As it is Keith Vaz has let down the noble band of Keiths with his behaviour. Paying gay escorts. The rest of us Keiths (middle name Keiths are included) would have used the gay escorts and run off without paying. Not really, we are an honourable lot. e.g., Although loads of Keiths have been murdered (like way more than you’d expect from such an uncommon name), no one called Keith has ever killed anyone. Google it. You’ll see I am right. I just worry for Keith Allen. How must he have felt when he heard the news of Keith Vaz’s indiscretion. He must have had to stop waving his cock around, put it back in his trousers and said, “Keith, why have you made us all look so sleazy?” 
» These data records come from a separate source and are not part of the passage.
/-! ### `setReq` -/

@[simp] theorem State.setReq_cfg (p : Port) (q : Request) : (s.setReq p q).cfg = s.cfg := by cases p <;> rfl
@[simp] theorem State.setReq_cpu (p : Port) (q : Request) : (s.setReq p q).cpu = s.cpu := by cases p <;> rfl
@[simp] theorem State.setReq_cpuParked (p : Port) (q : Request) : (s.setReq p q).cpuParked = s.cpuParked := by cases p <;> rfl
@[simp] theorem State.setReq_resetRequested (p : Port) (q : Request) : (s.setReq p q).resetRequested = s.resetRequested := by cases p <;> rfl
@[simp] theorem State.setReq_ibatTable (p : Port) (q : Request) : (s.setReq p q).ibatTable = s.ibatTable := by cases p <;> rfl
@[simp] theorem State.setReq_dbatTable (p : Port) (q : Request) : (s.setReq p q).dbatTable = s.dbatTable := by cases p <;> rfl
@[simp] theorem State.setReq_itlb (p : Port) (q : Request) : (s.setReq p q).itlb = s.itlb := by cases p <;> rfl
@[simp] theorem State.setReq_dtlb (p : Port) (q : Request) : (s.setReq p q).dtlb = s.dtlb := by cases p <;> rfl
@[simp] theorem State.setReq_ptBase (p : Port) (q : Request) : (s.setReq p q).ptBase = s.ptBase := by cases p <;> rfl
@[simp] theorem State.setReq_ptHashMask (p : Port) (q : Request) : (s.setReq p q).ptHashMask = s.ptHashMask := by cases p <;> rfl
@[simp] theorem State.setReq_fatal (p : Port) (q : Request) : (s.setReq p q).fatal = s.fatal := by cases p <;> rfl
@[simp] theorem State.setReq_abortReason (p : Port) (q : Request) : (s.setReq p q).abortReason = s.abortReason := by cases p <;> rfl
@[simp] theorem State.setReq_mem (p : Port) (q : Request) : (s.setReq p q).mem = s.mem := by cases p <;> rfl
@[simp] theorem State.setReq_handlerCalls (p : Port) (q : Request) : (s.setReq p q).handlerCalls = s.handlerCalls := by cases p <;> rfl
@[simp] theorem State.setReq_trace (p : Port) (q : Request) : (s.setReq p q).trace = s.trace := by cases p <;> rfl

/-! ### `take` -/

@[simp] theorem State.take_cfg (p : Port) : (s.take p).cfg = s.cfg := by cases p <;> rfl
@[simp] theorem State.take_cpu (p : Port) : (s.take p).cpu = s.cpu := by cases p <;> rfl
@[simp] theorem State.take_cpuParked (p : Port) : (s.take p).cpuParked = s.cpuParked := by cases p <;> rfl
@[simp] theorem State.take_resetRequested (p : Port) : (s.take p).resetRequested = s.resetRequested := by cases p <;> rfl
@[simp] theorem State.take_ibatTable (p : Port) : (s.take p).ibatTable = s.ibatTable := by cases p <;> rfl
@[simp] theorem State.take_dbatTable (p : Port) : (s.take p).dbatTable = s.dbatTable := by cases p <;> rfl
@[simp] theorem State.take_itlb (p : Port) : (s.take p).itlb = s.itlb := by cases p <;> rfl
@[simp] theorem State.take_dtlb (p : Port) : (s.take p).dtlb = s.dtlb := by cases p <;> rfl
@[simp] theorem State.take_ptBase (p : Port) : (s.take p).ptBase = s.ptBase := by cases p <;> rfl
@[simp] theorem State.take_ptHashMask (p : Port) : (s.take p).ptHashMask = s.ptHashMask := by cases p <;> rfl
@[simp] theorem State.take_fatal (p : Port) : (s.take p).fatal = s.fatal := by cases p <;> rfl
@[simp] theorem State.take_abortReason (p : Port) : (s.take p).abortReason = s.abortReason := by cases p <;> rfl
@[simp] theorem State.take_mem (p : Port) : (s.take p).mem = s.mem := by cases p <;> rfl
@[simp] theorem State.take_handlerCalls (p : Port) : (s.take p).handlerCalls = s.handlerCalls := by cases p <;> rfl
@[simp] theorem State.take_trace (p : Port) : (s.take p).trace = s.trace := by cases p <;> rfl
We saw Amy Schumer at the O2 tonight. She was really good. Funny and filthy (and though I enjoy the ironic ditziness, I like to see a few more of the bits where she discusses something with her obviously fierce intelligence). I’d paid A LOT of money for seats near the front (because after a few visits to the O2 I have decided that there’s no point in going if you’re just watching it all on the screen) and when the night started with an experimental jazz trio (apparently it’s her brother’s band, but that’s still a big chance to take as an opening gambit at a comedy night). I like words, not music and if I am going to get music, I probably don’t want it to be experimental jazz. Parts of it were so discordant and odd and each “separate” tune so similar to by admittedly untrained and uninterested and annoyed ear, that I did wonder if it was just an elaborate joke. Let’s see if we can get to a point where we perform in front of 10,000 people and I just blow at random into this saxophone. 
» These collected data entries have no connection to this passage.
-- ==== Sys2Proof/Laws/Host.lean ====
section
/-! SUPPORT. What one translation, one plan, and the shared bodies of the host and DMA commands can change. -/

namespace Sys2Proof.Machine

variable (s : State)

/-! ### Translation and planning -/

theorem State.touchPte_mem (pte : Word) (store : Bool) : ∃ mem, s.touchPte pte store = s.withMem mem := by
  unfold State.touchPte State.ramWrite32
  split
  · exact ⟨s.mem, rfl⟩
  · split
    · exact ⟨_, rfl⟩
    · exact ⟨s.mem, rfl⟩

theorem State.withTlb_self (d : Side) : s.withTlb d (s.tlb d) = s := by cases d <;> rfl

/-- A translation changes nothing but its own side's cache and the backing store, and under a mode that does
not mutate nothing at all (R94, R187). -/
theorem State.translate_owned (m : Mode) (ea : Word) (v : Bool) :
    (∃ tlb mem, (s.translate m ea v).2 = (s.withTlb m.side tlb).withMem mem) ∧
      (m.mutates = false → (s.translate m ea v).2 = s) := by
  have same : ∃ tlb mem, s = (s.withTlb m.side tlb).withMem mem :=
    ⟨s.tlb m.side, s.mem, by rw [s.withTlb_self]; rfl⟩
  have walk : ∀ t : State, (∃ tlb mem, (t.walk m ea).2 = (t.withTlb m.side tlb).withMem mem) ∧
      (m.mutates = false → (t.walk m ea).2 = t) := by
    intro t
    have self : ∃ tlb mem, t = (t.withTlb m.side tlb).withMem mem :=
      ⟨t.tlb m.side, t.mem, by rw [t.withTlb_self]; rfl⟩
    rcases State.walk_cases (Prod.mk.eta (p := t.walk m ea)).symm with
      ⟨-, -, e⟩ | ⟨pte, -, ⟨-, -, e⟩ | ⟨-, -, ⟨-, e⟩ | ⟨hm, e⟩⟩⟩
    · rw [e]; exact ⟨self, fun _ => rfl⟩
    · rw [e]; exact ⟨self, fun _ => rfl⟩
    · rw [e]; exact ⟨self, fun _ => rfl⟩
    · rw [e]
      obtain ⟨mem, hmem⟩ := t.touchPte_mem pte m.isStore
      refine ⟨⟨Sparse.set TlbSet.empty (t.tlb m.side) (setIndex t.cfg ea)
        ((t.tlbSet m.side (setIndex t.cfg ea)).fill (eaPage ea) (pteTouched (t.ramRead32 (pte + 4#32)) m.isStore)), mem, ?_⟩,
        fun h => by rw [hm] at h; cases h⟩
      rw [hmem]; cases m <;> rfl
  rcases s.translate_cases m ea v with ⟨-, e⟩ | ⟨-, -, e⟩ | ⟨-, -, e⟩
  · rw [e]; exact ⟨same, fun _ => rfl⟩
  · rw [e]; exact ⟨same, fun _ => rfl⟩
  · rw [e]
    rcases s.translatePage_cases m ea with ⟨-, e⟩ | ⟨-, -, -, e⟩ | ⟨-, -, e⟩ | ⟨-, w, -, ⟨-, e⟩ | ⟨-, hs, -, e⟩ | ⟨-, -, e⟩⟩
    · rw [e]; exact ⟨same, fun _ => rfl⟩
    · rw [e]; exact ⟨same, fun _ => rfl⟩
    · rw [e]; exact walk s
    · rw [e]; exact ⟨same, fun _ => rfl⟩
    · rw [e]
      obtain ⟨⟨tlb, mem, h⟩, -⟩ := walk (s.withTlbSet m.side (setIndex s.cfg ea)
        ((s.tlbSet m.side (setIndex s.cfg ea)).dropWay w))
      exact ⟨⟨tlb, mem, by rw [h]; cases m <;> rfl⟩, fun h => by cases m <;> simp [Mode.isStore, Mode.mutates] at hs h⟩
    · rw [e]
      cases hm : m.mutates
      · exact ⟨by simpa using same, fun _ => by simp⟩
      · refine ⟨⟨Sparse.set TlbSet.empty (s.tlb m.side) (setIndex s.cfg ea)
          { s.tlbSet m.side (setIndex s.cfg ea) with recent := w }, s.mem, ?_⟩, fun h => by cases h⟩
        cases m <;> rfl

theorem Side.hostMode_pure (side : Side) : side.hostMode.mutates = false := by cases side <;> rfl

/-- A host translation changes nothing (R310). -/
theorem hostTranslator_pure (sp : Space) {m : Mode} (h : m.mutates = false) (a : Word) :
    (hostTranslator sp m a s).2 = s := by
  cases sp
  · exact (s.translate_owned m a false).2 h
  · rfl
  · exact (s.translate_owned m a true).2 h
  · rfl

/-- A plan over a translator that changes nothing changes nothing. -/
theorem planAccess_pure {tr : Word → State → Translation × State} (h : ∀ a, (tr a s).2 = s) (ea : Word) (n : Nat) :
    (planAccess tr ea n s).2 = s := by
  unfold planAccess
  have h1 := h ea
  rcases e1 : tr ea s with ⟨t1, s1⟩
  rw [e1] at h1
  dsimp only at h1 ⊢
  subst h1
  split
  · rfl
  · split
    · rfl
    · have h2 := h (secondPage ea n)
      rcases e2 : tr (secondPage ea n) s1 with ⟨t2, s2⟩
      rw [e2] at h2
      dsimp only at h2 ⊢
      split <;> exact h2

/-- A plan has at most as many bytes as the access. -/
theorem planAccess_length {tr : Word → State → Translation × State} {ea : Word} {n : Nat} {s s' : State} {p : Plan}
    (h : planAccess tr ea n s = (.ok p, s')) : p.pas.length = n := by
  unfold planAccess at h
  split at h
  split at h
  · cases h
  · split at h
    · cases h; simp
    · split at h
      split at h
      · cases h
      · cases h; simp

@[simp] theorem State.hostPlan_snd (sp : Space) (side : Side) (ea : Word) (n : Nat) :
    (s.hostPlan sp side ea n).2 = s :=
  planAccess_pure s (fun a => hostTranslator_pure s sp side.hostMode_pure a) ea n

/-! ### The shared bodies of the host commands -/

theorem not_isMmio_of_allRam {c : Config} (h : configOk c = true) {pas : List Word} (ha : allRam c pas = true) :
    ∀ b ∈ pas, isMmio c b = false := by
  intro b hb
  have hr : isRam c b = true := by rw [allRam, List.all_eq_true] at ha; exact ha b hb
  have := not_ram_and_mmio h b
  cases hm : isMmio c b
  · rfl
  · simp [hr, hm] at this

/-- A host read changes nothing but the record of handler calls (R310, R312). -/
theorem State.hostLoad_calls (sp : Space) (n : Nat) (a : Word) (ramOnly : Bool) :
    HandlerCalls s (s.hostLoad sp n a ramOnly).2 := by
  unfold State.hostLoad
  have h := s.hostPlan_snd sp .data a n
  rcases e : s.hostPlan sp .data a n with ⟨_ | _, s1⟩ <;> rw [e] at h <;> dsimp only at h ⊢ <;> subst h
  · split
    · exact .refl _
    · have h := s1.performRead_calls (‹Plan›).pas
      split <;> rename_i e' <;> rw [e'] at h <;> exact h
  · exact .refl _

/-- Reading bytes that are all RAM calls no handler (R84, R88). -/
theorem State.performRead_allRam (h : configOk s.cfg = true) {pas : List Word} (ha : allRam s.cfg pas = true)
    (h0 : pas ≠ []) (hn : pas.length ≤ 2 ^ 32) :
    (s.performRead pas).2 = s ∧ ∀ l, (s.performRead pas).1 = some l → l.viaHandler = false := by
  have hr : ∀ b ∈ pas, isRam s.cfg b = true := by rwa [allRam, List.all_eq_true] at ha
  cases hc : isContiguous pas
  · rw [s.performRead_split hc hr]
    exact ⟨rfl, fun l hl => by cases hl; rfl⟩
  · unfold State.performRead
    rw [if_pos hc]
    have hlen : 0 < pas.length := List.length_pos_iff.mpr h0
    rcases e : route s.cfg (pas.headD 0#32) pas.length with _ | _ | _
    · rw [s.memRead_bus e]; exact ⟨rfl, fun l hl => by cases hl⟩
    · rw [s.memRead_ram e]; exact ⟨rfl, fun l hl => by cases hl; rfl⟩
    · exfalso
      have hm : inOne s.cfg.mmioRanges (pas.headD 0#32) pas.length = true := by
        unfold route at e
        split at e
        · cases e
        · split at e
          · assumption
          · cases e
      have h1 := inOne_part hm (i := 0) (k := 1) hn (by omega) (by omega)
      rw [inOne_mmio_one] at h1
      have hb : pas.headD 0#32 ∈ pas := by cases pas with | nil => exact absurd rfl h0 | cons p ps => simp
      have := not_isMmio_of_allRam h ha _ hb
      rw [show pas.headD 0#32 + BitVec.ofNat 32 0 = pas.headD 0#32 by simp] at h1
      rw [this] at h1; cases h1

/-- A read of the `TRY` forms changes nothing (R316). -/
theorem State.hostLoad_try (h : configOk s.cfg = true) (sp : Space) {n : Nat} (h0 : 0 < n) (hn : n ≤ 8) (a : Word) :
    (s.hostLoad sp n a true).2 = s := by
  unfold State.hostLoad
  have hp := s.hostPlan_snd sp .data a n
  rcases e : s.hostPlan sp .data a n with ⟨p | _, s1⟩ <;> rw [e] at hp <;> dsimp only at hp ⊢ <;> subst hp
  · have hl := planAccess_length e
    split
    · rfl
    · rename_i ha
      have hr := s1.performRead_allRam h (pas := p.pas) (by simpa using ha)
        (by intro h; rw [h] at hl; simp at hl; omega) (by omega)
      split <;> rename_i e' <;> rw [e'] at hr <;> exact hr.1
  · rfl

/-- Reading a string changes nothing (R330). -/
theorem State.hostString_snd (h : configOk s.cfg = true) (sp : Space) {w : Nat} (h0 : 0 < w) (hw : w ≤ 8) (a : Word)
    (n : Nat) : (s.hostString sp w a n).2 = s := by
  induction n generalizing a with
  | zero => rfl
  | succ n ih =>
    rw [State.hostString]
    have h1 := s.hostLoad_try h sp h0 hw a
    split <;> rename_i e <;> rw [e] at h1 <;> dsimp only at h1 <;> subst h1
    · rfl
    · split
      · rfl
      · exact ih _

/-- A string has at most the elements asked for (R330). -/
theorem State.hostString_length (sp : Space) (w : Nat) (a : Word) (n : Nat) :
    (s.hostString sp w a n).1.1.length ≤ n := by
  induction n generalizing s a with
  | zero => exact Nat.le_refl 0
  | succ n ih =>
    rw [State.hostString]
    split
    · exact Nat.zero_le _
    · split
      · exact Nat.zero_le _
      · exact Nat.succ_le_succ (ih _ _)

/-- A host write changes nothing but the bytes of its plan and the record of handler calls; a failure changes
nothing (R310, R320). -/
theorem State.hostStore_stores (sp : Space) {n : Nat} (hn : n ≤ 8) (a : Word) (v : DWord) (ramOnly : Bool) :
    Stores s (match (s.hostPlan sp .data a n).1 with | .ok p => p.pas | .fail _ _ => [])
        (s.hostStore sp n a v ramOnly).2 ∧
      ((s.hostStore sp n a v ramOnly).1 = none → (s.hostStore sp n a v ramOnly).2 = s) := by
  unfold State.hostStore
  have h := s.hostPlan_snd sp .data a n
  rcases e : s.hostPlan sp .data a n with ⟨p | _, s1⟩ <;> rw [e] at h <;> dsimp only at h ⊢ <;> subst h
  · have hl := planAccess_length e
    split
    · exact ⟨.refl _ _, fun _ => rfl⟩
    · have h := s1.performWrite_stores (pas := p.pas) v (by omega)
      split <;> rename_i e' <;> rw [e'] at h
      · exact ⟨h.1, fun _ => h.2 rfl⟩
      · exact ⟨h.1, fun h => by cases h⟩
  · exact ⟨.refl _ _, fun _ => rfl⟩

end Sys2Proof.Machine
end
There were then some clips from the TV show, which made me worry it as going to be a night of filler, but that was just to get the instruments off the stage. Once the stand up began with a very strong support act and then immediately Amy herself (no interval - again an odd choice as the show ran at over two hours and Amy did about 90). Funny, confident, sexy as Hell (though I am led to understand that men find those things intimidating, not sexy - you certainly see enough of those pricks hiding behind anonymity on the internet, but surely anyone who goes outside and is sociable likes people who are funny and confident and finds them attractive and admirable). Someone had warned me that her set was short, but if anything it was a little long (for one sitting, after some ear-bending jazz). There was an odd warning not to talk or heckle or take photos. But at the end Amy said it was OK to take photos, which I think was a mistake as it was distracting and took me back into the (massive) room. I’d say either let them do photos at the start or just don’t allow photos. No one seemed that bothered. I took one just cos it seemed rude not to. But look how rubbish it is.
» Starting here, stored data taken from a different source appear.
/-- A query changes nothing but its response, on either port. -/
theorem exec_query {i : Instr} (query : isQuery i = true) (wellFormed : i.wellFormed = true) {s : State}
    (config : configOk s.cfg = true) : ∃ r, exec i s = .next (s.respond i.port r) := by
  cases port : i.port with
  | g =>
    obtain ⟨r, run, -⟩ := exec_guestQuery query port s
    exact ⟨r, run⟩
  | h =>
    have notRestore : i ≠ .stateRestore := by
      rintro rfl
      cases query
    obtain ⟨_, run, -, -, unchanged⟩ := exec_hostCommand port notRestore wellFormed s
    rw [unchanged query config] at run
    exact ⟨_, run⟩

/-- The tables, the caches and the locator of `t` are those of `s`. -/
structure TranslationKept (s t : State) : Prop where
  itlb : t.itlb = s.itlb
  dtlb : t.dtlb = s.dtlb
  ibatTable : t.ibatTable = s.ibatTable
  dbatTable : t.dbatTable = s.dbatTable
  ptBase : t.ptBase = s.ptBase
  ptHashMask : t.ptHashMask = s.ptHashMask

namespace TranslationKept

variable {s t : State}

theorem stores {pas : List Word} (stored : Stores s pas t) : TranslationKept s t := by
  obtain ⟨fields, -⟩ := stored.calls
  rw [fields]
  exact ⟨rfl, rfl, rfl, rfl, rfl, rfl⟩

theorem respond (kept : TranslationKept s t) (p : Port) (r : Response) : TranslationKept s (t.respond p r) := by
  cases p <;> exact { kept with }

theorem abort (p : Port) (why : AbortReason) : TranslationKept s (s.abort p why) := by
  cases p <;> exact ⟨rfl, rfl, rfl, rfl, rfl, rfl⟩

end TranslationKept

theorem exec_hostCommand_translationKept {i : Instr} (port : i.port = .h) (notRestore : i ≠ .stateRestore)
    {s t : State} (run : exec i s = .next t) : TranslationKept s t := by
  cases wellFormed : i.wellFormed
  · rw [(exec_of_illFormed wellFormed s).2] at run
    cases run
    exact .abort .h .badSpace
  · obtain ⟨_, answer, stored, -, -⟩ := exec_hostCommand port notRestore wellFormed s
    rw [answer] at run
    cases run
    exact (TranslationKept.stores stored).respond .h _

/-- A walk that fails changes nothing, whatever its mode (R182, R183). -/
theorem State.walk_of_failure {s : State} {m : Mode} {ea : Word} (failure : (s.walk m ea).1.address = none) :
    (s.walk m ea).2 = s := by
  rcases State.walk_cases (Prod.mk.eta (p := s.walk m ea)).symm with
    ⟨-, -, e⟩ | ⟨pte, -, ⟨-, -, e⟩ | ⟨-, success, -⟩⟩
  · exact e
  · exact e
  · rw [success] at failure
    cases failure

/-- Only a store that fails may have dropped a way (R179); any other failed translation changes nothing. -/
theorem State.translatePage_of_failure {s : State} {m : Mode} {ea : Word} (load : m.isStore = false)
    (failure : (s.translatePage m ea).1.address = none) : (s.translatePage m ea).2 = s := by
  rcases s.translatePage_cases m ea with
    ⟨-, e⟩ | ⟨-, -, -, e⟩ | ⟨-, -, e⟩ | ⟨-, w, -, ⟨-, e⟩ | ⟨-, store, -⟩ | ⟨-, -, e⟩⟩
  · rw [e]
  · rw [e]
  · rw [e] at failure ⊢
    exact State.walk_of_failure failure
  · rw [e]
  · rw [load] at store
    cases store
  · rw [e] at failure
    cases failure

theorem State.translate_of_failure {s : State} {m : Mode} {ea : Word} {v : Bool} (load : m.isStore = false)
    (failure : (s.translate m ea v).1.address = none) : (s.translate m ea v).2 = s := by
  rcases s.translate_cases m ea v with ⟨-, e⟩ | ⟨-, -, e⟩ | ⟨-, -, e⟩
  · rw [e]
  · rw [e]
  · rw [e] at failure ⊢
    exact State.translatePage_of_failure load failure

/-- A fetch that found no address left the state as it was. -/
theorem State.tryFetch_of_invalid {s t : State} {ea : Word} {x : Translation}
    (found : s.tryFetch ea = (.invalid x, t)) : t = s := by
  rcases translated : s.translate .opcode ea false with ⟨y, s1⟩
  rcases result : y.address with _ | pa
  · have unchanged := State.translate_of_failure (s := s) (m := .opcode) (ea := ea) (v := false) rfl
    rw [translated] at unchanged
    rw [State.tryFetch_of_fail translated result] at found
    cases found
    exact unchanged result
  · cases ram : inOne s1.cfg.ramRegions pa 4
    · rw [State.tryFetch_of_bus translated result ram] at found
      cases found
    · rw [State.tryFetch_of_ram translated result ram] at found
      cases found

/-- `TRY_READ_INST` answers `ABSENT` only for a failed translation, which changed nothing (R252). -/
theorem exec_tryReadInst_of_absent {s t : State} (run : exec .tryReadInst s = .next t)
    (absent : t.g.rsp.status = .absent) : t = s.respond .g (Response.only .absent) := by
  by_cases aligned : s.g.req.a.extractLsb' 0 2 = 0#2
  · rcases found : s.tryFetch s.g.req.a with ⟨⟨hex, pa, flags⟩ | x | _, u⟩
    · rw [exec_fetch_of_inst aligned (by simp) found] at run
      cases run
      cases absent
    · rw [exec_tryReadInst_of_invalid aligned found, State.tryFetch_of_invalid found] at run
      cases run
      rfl
    · rw [exec_fetch_of_bus aligned (by simp) found] at run
      cases run
      cases absent
  · rw [exec_fetch_of_misaligned (by simp) aligned] at run
    cases run
    cases absent

end Sys2Proof.Machine

open Sys2Proof Sys2Proof.Machine

/-- Settles O56: a query is one response; a port H command is an abort, or one access of the store and a response; a load
translation that fails leaves the state as it was. -/
theorem queriesDisturbNothing : Obligations.QueriesDisturbNothing := by
  refine ⟨fun i s t config query wellFormed run => ?_, fun i s t port notRestore run => ?_, fun s t =>
    exec_tryReadInst_of_absent⟩
  · obtain ⟨r, answer⟩ := exec_query query wellFormed config
    rw [answer] at run
    cases run
    rw [State.respond_rsp]
  · obtain ⟨itlb, dtlb, ibatTable, dbatTable, ptBase, ptHashMask⟩ :=
      exec_hostCommand_translationKept port notRestore run
    exact ⟨itlb, dtlb, ibatTable, dbatTable, ptBase, ptHashMask⟩
end

section
/-! Acceptance, outcome by outcome (`60_exceptions.md` R378, R384, R389): which command of the live port it lets run, and
why it turns one away. -/

namespace Sys2Proof.Machine

section
variable {s : State}

theorem State.livePort_park (parked : Bool) : (s.park parked).livePort = if parked then .h else .g := rfl

theorem State.park_req (parked : Bool) (p : Port) : (s.park parked).req p = s.req p := by cases p <;> rfl

/-! ### What acceptance answers -/

theorem State.accept_of_notPending (nothing : (s.req s.livePort).pending = false) : s.accept = .idle :=
  if_neg (Bool.eq_false_iff.1 nothing)

theorem State.accept_of_wrongPort {i : Instr} (noFatal : s.fatal = false)
    (pending : (s.req s.livePort).pending = true) (word : decode (s.req s.livePort).cmd = .ok i)
    (other : i.port ≠ s.livePort) : s.accept = .violation s.livePort .wrongPort := by
  unfold State.accept
  rw [if_pos pending, noFatal, word]
  exact if_neg other

/-- What an outcome of acceptance says about the command presented on the live port. -/
def State.Accepts (s : State) : Accepted → Prop
  | .idle => True
  | .dead _ => s.fatal = true
  | .violation p reason => p = s.livePort ∧
      ((reason = .illegalCommand ∧ ∃ why, decode (s.req s.livePort).cmd = .error why) ∨
        (reason = .wrongPort ∧ ∃ i, decode (s.req s.livePort).cmd = .ok i ∧ i.port ≠ s.livePort))
  | .run i => decode (s.req s.livePort).cmd = .ok i ∧ i.port = s.livePort

theorem State.accepts_accept (s : State) : s.Accepts s.accept := by
  unfold State.accept
  dsimp only
  split
  · split
    next fatal => exact fatal
    next =>
      split
      next why word => exact ⟨rfl, .inl ⟨rfl, why, word⟩⟩
      next i word =>
        split
        next own => exact ⟨word, own⟩
        next other => exact ⟨rfl, .inr ⟨rfl, i, word, other⟩⟩
  · trivial

/-! ### The step that nothing moves, and the step that aborts -/

theorem step_of_accept_idle (config : configOk s.cfg = true) (noReset : s.resetRequested = false)
    (idle : s.accept = .idle) : step s = .next s := by
  unfold step
  rw [if_pos config, noReset, idle]
  rfl

/-- A step that sets `FATAL` turned the command away at acceptance, or ran a command that violated the contract; either
way it is an abort and nothing else. -/
theorem step_sets_fatal {t : State} (run : step s = .next t) (alive : s.fatal = false) (fatal : t.fatal = true) :
    ∃ reason, t = (s.take s.livePort).abort s.livePort reason ∧
      (s.Accepts (.violation s.livePort reason) ∨
        ∃ i, s.Accepts (.run i) ∧ Violates i (s.take s.livePort) reason) := by
  have accepts := s.accepts_accept
  unfold step at run
  split at run
  · split at run
    next =>
      cases run
      cases fatal
    next =>
      split at run
      next idle =>
        cases run
        rw [alive] at fatal
        cases fatal
      next p dead =>
        rw [dead] at accepts
        exact absurd accepts (Bool.eq_false_iff.1 alive)
      next p reason violation =>
        rw [violation] at accepts
        obtain ⟨rfl, why⟩ := accepts
        cases run
        exact ⟨reason, rfl, .inl ⟨rfl, why⟩⟩
      next i accepted =>
        rw [accepted] at accepts
        obtain ⟨u, answer, ends⟩ := exec_ends i (s.take i.port)
        rw [answer] at run
        cases run
        rcases ends.fatal_kept_or_abort with kept | ⟨why, violates, aborted⟩
        · rw [kept, State.take_fatal, alive] at fatal
          cases fatal
        · rw [accepts.2] at violates aborted
          exact ⟨why, aborted, .inr ⟨i, accepts, violates⟩⟩
  · cases run

end

end Sys2Proof.Machine

open Sys2Proof Sys2Proof.Machine

/-- Settles O7: acceptance looks at the live port only, and no update writes `cpu_parked` (O58). -/
theorem portArbitration : Obligations.PortArbitration := by
  refine ⟨fun s => rfl, fun s config noReset nothing => ?_,
    fun s i parked config noReset noFatal pending word phase => ?_,
    fun s i config noReset noFatal pending word other => ?_, fun s t run => ?_⟩
  · exact step_of_accept_idle config noReset (State.accept_of_notPending nothing)
  · have live : (s.park parked).livePort = i.port := by
      rw [State.livePort_park]
      cases parked <;> cases port : i.port <;> simp [port] at phase ⊢
    rw [← s.park_req parked i.port] at pending word
    exact step_of_accept_run (s := s.park parked) config noReset (State.accept_of_decode live noFatal pending word)
  · exact step_of_accept_violation config noReset (State.accept_of_wrongPort noFatal pending word other)
  · obtain ⟨-, -, cpuParked, -⟩ := borrowedStateIsReadOnly s t run
    exact cpuParked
Warning people not to heckle - especially in a room where you’re not going to be able to hear anyone more than 20 ft away. Seems weird. I don’t want people to heckle me, cos it’s mainly rubbish and disruptive. But to forbid it? On pain of ejection?

Hmmm.

Good night out and it was 100 days since I gave up drinking (though I ended up drinking on 3 nights) so I had a pint of beer that I struggled to drink. You know it was OK. But I can't say I've been missing it.